## RECORDS FOR THIS TASK
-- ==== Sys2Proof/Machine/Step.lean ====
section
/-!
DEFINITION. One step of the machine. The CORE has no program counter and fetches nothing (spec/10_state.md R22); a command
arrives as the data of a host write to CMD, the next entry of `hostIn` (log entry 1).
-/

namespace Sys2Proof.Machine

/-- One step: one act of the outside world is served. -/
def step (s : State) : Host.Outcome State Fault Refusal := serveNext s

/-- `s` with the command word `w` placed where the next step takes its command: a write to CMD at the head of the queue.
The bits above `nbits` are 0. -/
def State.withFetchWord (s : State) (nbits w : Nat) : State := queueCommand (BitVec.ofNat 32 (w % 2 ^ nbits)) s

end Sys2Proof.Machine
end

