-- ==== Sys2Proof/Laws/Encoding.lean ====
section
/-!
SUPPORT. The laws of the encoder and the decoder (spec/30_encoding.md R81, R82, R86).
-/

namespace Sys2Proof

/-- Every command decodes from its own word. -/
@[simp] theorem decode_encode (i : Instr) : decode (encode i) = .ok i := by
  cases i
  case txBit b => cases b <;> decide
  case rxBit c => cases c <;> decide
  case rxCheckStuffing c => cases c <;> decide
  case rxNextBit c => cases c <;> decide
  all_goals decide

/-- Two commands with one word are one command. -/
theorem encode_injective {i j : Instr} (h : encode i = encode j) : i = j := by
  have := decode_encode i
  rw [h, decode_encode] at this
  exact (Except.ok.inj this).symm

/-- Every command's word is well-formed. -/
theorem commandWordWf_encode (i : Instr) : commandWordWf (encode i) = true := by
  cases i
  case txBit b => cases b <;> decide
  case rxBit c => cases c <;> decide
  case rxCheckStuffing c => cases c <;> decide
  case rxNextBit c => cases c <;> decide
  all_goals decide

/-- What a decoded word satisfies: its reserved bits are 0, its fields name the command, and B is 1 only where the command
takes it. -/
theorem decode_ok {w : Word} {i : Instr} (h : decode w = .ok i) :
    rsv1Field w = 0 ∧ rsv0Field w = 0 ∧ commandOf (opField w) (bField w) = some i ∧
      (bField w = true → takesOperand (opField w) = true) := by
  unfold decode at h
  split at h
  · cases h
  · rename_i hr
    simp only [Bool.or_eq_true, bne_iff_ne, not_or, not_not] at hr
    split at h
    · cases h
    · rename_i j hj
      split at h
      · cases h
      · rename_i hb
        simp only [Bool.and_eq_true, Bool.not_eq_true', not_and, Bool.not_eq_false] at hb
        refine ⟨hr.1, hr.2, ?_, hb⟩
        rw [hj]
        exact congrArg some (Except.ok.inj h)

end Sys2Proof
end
==
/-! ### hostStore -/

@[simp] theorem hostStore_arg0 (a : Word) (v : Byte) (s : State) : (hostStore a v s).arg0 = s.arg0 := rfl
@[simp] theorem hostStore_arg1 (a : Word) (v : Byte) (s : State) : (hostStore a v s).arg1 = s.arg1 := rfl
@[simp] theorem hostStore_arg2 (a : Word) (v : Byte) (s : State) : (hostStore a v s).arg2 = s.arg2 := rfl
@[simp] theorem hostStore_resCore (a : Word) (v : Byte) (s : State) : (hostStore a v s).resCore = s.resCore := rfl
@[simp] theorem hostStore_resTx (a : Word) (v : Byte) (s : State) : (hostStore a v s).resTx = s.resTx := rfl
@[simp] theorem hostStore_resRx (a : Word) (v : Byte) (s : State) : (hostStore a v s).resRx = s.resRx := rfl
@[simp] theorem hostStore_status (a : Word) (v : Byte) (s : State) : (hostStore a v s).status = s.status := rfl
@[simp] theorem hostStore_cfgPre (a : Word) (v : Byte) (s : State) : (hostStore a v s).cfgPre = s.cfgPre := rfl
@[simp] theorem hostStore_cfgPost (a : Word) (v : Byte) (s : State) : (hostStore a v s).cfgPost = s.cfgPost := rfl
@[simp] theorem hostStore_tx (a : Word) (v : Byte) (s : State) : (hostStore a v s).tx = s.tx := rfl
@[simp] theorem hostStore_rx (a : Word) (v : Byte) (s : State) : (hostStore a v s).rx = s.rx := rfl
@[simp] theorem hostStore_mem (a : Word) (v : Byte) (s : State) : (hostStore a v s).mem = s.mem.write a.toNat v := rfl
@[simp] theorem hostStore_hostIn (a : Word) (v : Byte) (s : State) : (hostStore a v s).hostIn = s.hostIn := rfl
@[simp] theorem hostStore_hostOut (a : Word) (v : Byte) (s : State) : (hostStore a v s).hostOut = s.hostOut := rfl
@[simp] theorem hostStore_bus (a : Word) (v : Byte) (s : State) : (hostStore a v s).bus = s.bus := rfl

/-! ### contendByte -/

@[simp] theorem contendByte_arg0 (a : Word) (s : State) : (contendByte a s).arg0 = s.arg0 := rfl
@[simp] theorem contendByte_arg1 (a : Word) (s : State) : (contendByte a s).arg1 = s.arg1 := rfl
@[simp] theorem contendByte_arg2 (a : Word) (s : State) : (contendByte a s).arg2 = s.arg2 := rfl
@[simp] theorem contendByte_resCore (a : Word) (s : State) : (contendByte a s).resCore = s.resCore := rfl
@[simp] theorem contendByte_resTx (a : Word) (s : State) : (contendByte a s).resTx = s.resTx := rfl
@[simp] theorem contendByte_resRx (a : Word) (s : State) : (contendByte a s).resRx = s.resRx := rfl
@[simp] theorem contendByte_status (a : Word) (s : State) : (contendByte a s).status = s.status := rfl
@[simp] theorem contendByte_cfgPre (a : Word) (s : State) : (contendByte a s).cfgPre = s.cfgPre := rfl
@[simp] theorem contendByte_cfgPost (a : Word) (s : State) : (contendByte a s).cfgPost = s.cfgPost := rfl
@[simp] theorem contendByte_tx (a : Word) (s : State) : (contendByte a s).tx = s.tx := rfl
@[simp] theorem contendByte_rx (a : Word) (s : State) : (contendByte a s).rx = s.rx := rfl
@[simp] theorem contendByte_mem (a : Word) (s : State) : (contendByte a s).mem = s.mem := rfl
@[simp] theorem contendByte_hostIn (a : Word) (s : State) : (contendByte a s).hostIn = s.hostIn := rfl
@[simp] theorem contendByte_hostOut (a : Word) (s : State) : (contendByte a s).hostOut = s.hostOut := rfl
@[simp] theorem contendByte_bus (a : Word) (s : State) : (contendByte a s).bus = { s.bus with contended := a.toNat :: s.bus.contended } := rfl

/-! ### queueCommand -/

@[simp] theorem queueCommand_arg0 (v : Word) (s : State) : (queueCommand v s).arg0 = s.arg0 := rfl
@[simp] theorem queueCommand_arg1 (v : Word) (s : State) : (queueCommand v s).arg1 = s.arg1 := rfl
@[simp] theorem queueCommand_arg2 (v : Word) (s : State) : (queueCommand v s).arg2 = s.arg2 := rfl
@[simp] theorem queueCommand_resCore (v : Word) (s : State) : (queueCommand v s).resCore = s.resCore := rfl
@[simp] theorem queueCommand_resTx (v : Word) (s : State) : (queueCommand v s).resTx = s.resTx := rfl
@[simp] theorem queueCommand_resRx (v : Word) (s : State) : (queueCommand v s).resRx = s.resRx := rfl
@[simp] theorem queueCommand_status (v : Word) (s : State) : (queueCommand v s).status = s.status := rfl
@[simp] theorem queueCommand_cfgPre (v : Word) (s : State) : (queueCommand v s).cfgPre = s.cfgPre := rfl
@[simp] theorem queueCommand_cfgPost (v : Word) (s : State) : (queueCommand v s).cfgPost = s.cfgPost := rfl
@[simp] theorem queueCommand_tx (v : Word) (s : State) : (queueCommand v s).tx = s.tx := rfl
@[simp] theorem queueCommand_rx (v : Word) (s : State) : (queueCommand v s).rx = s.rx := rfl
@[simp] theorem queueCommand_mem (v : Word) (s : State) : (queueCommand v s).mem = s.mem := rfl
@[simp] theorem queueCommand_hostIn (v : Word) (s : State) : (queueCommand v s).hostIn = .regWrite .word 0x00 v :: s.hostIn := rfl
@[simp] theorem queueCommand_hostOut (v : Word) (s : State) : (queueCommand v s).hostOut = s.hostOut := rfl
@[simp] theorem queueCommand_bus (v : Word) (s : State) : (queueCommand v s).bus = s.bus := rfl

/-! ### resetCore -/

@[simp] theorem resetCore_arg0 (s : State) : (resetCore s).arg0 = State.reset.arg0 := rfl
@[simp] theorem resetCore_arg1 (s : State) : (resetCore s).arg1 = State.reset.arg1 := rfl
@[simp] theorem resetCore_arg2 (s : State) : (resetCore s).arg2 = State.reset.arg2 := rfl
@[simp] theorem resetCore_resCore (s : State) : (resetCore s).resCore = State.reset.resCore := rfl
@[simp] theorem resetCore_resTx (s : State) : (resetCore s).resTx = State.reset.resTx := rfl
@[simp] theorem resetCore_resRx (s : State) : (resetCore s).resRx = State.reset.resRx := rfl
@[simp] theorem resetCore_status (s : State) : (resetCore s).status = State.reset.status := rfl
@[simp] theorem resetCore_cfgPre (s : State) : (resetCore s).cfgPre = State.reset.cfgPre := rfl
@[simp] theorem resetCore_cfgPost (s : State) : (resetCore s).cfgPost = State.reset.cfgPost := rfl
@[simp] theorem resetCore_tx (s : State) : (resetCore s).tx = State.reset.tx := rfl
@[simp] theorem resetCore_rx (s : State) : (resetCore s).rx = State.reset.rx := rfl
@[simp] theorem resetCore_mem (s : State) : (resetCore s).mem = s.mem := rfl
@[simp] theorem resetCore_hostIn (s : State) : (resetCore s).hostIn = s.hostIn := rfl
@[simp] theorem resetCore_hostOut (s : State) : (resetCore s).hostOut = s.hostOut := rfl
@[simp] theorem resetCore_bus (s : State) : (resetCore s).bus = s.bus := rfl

## TASK TO CARRY OUT
Bring together every line in the entries that holds the string "bField".

## WRITTEN RESPONSE
    rsv1Field w = 0 ∧ rsv0Field w = 0 ∧ commandOf (opField w) (bField w) = some i ∧
      (bField w = true → takesOperand (opField w) = true) := by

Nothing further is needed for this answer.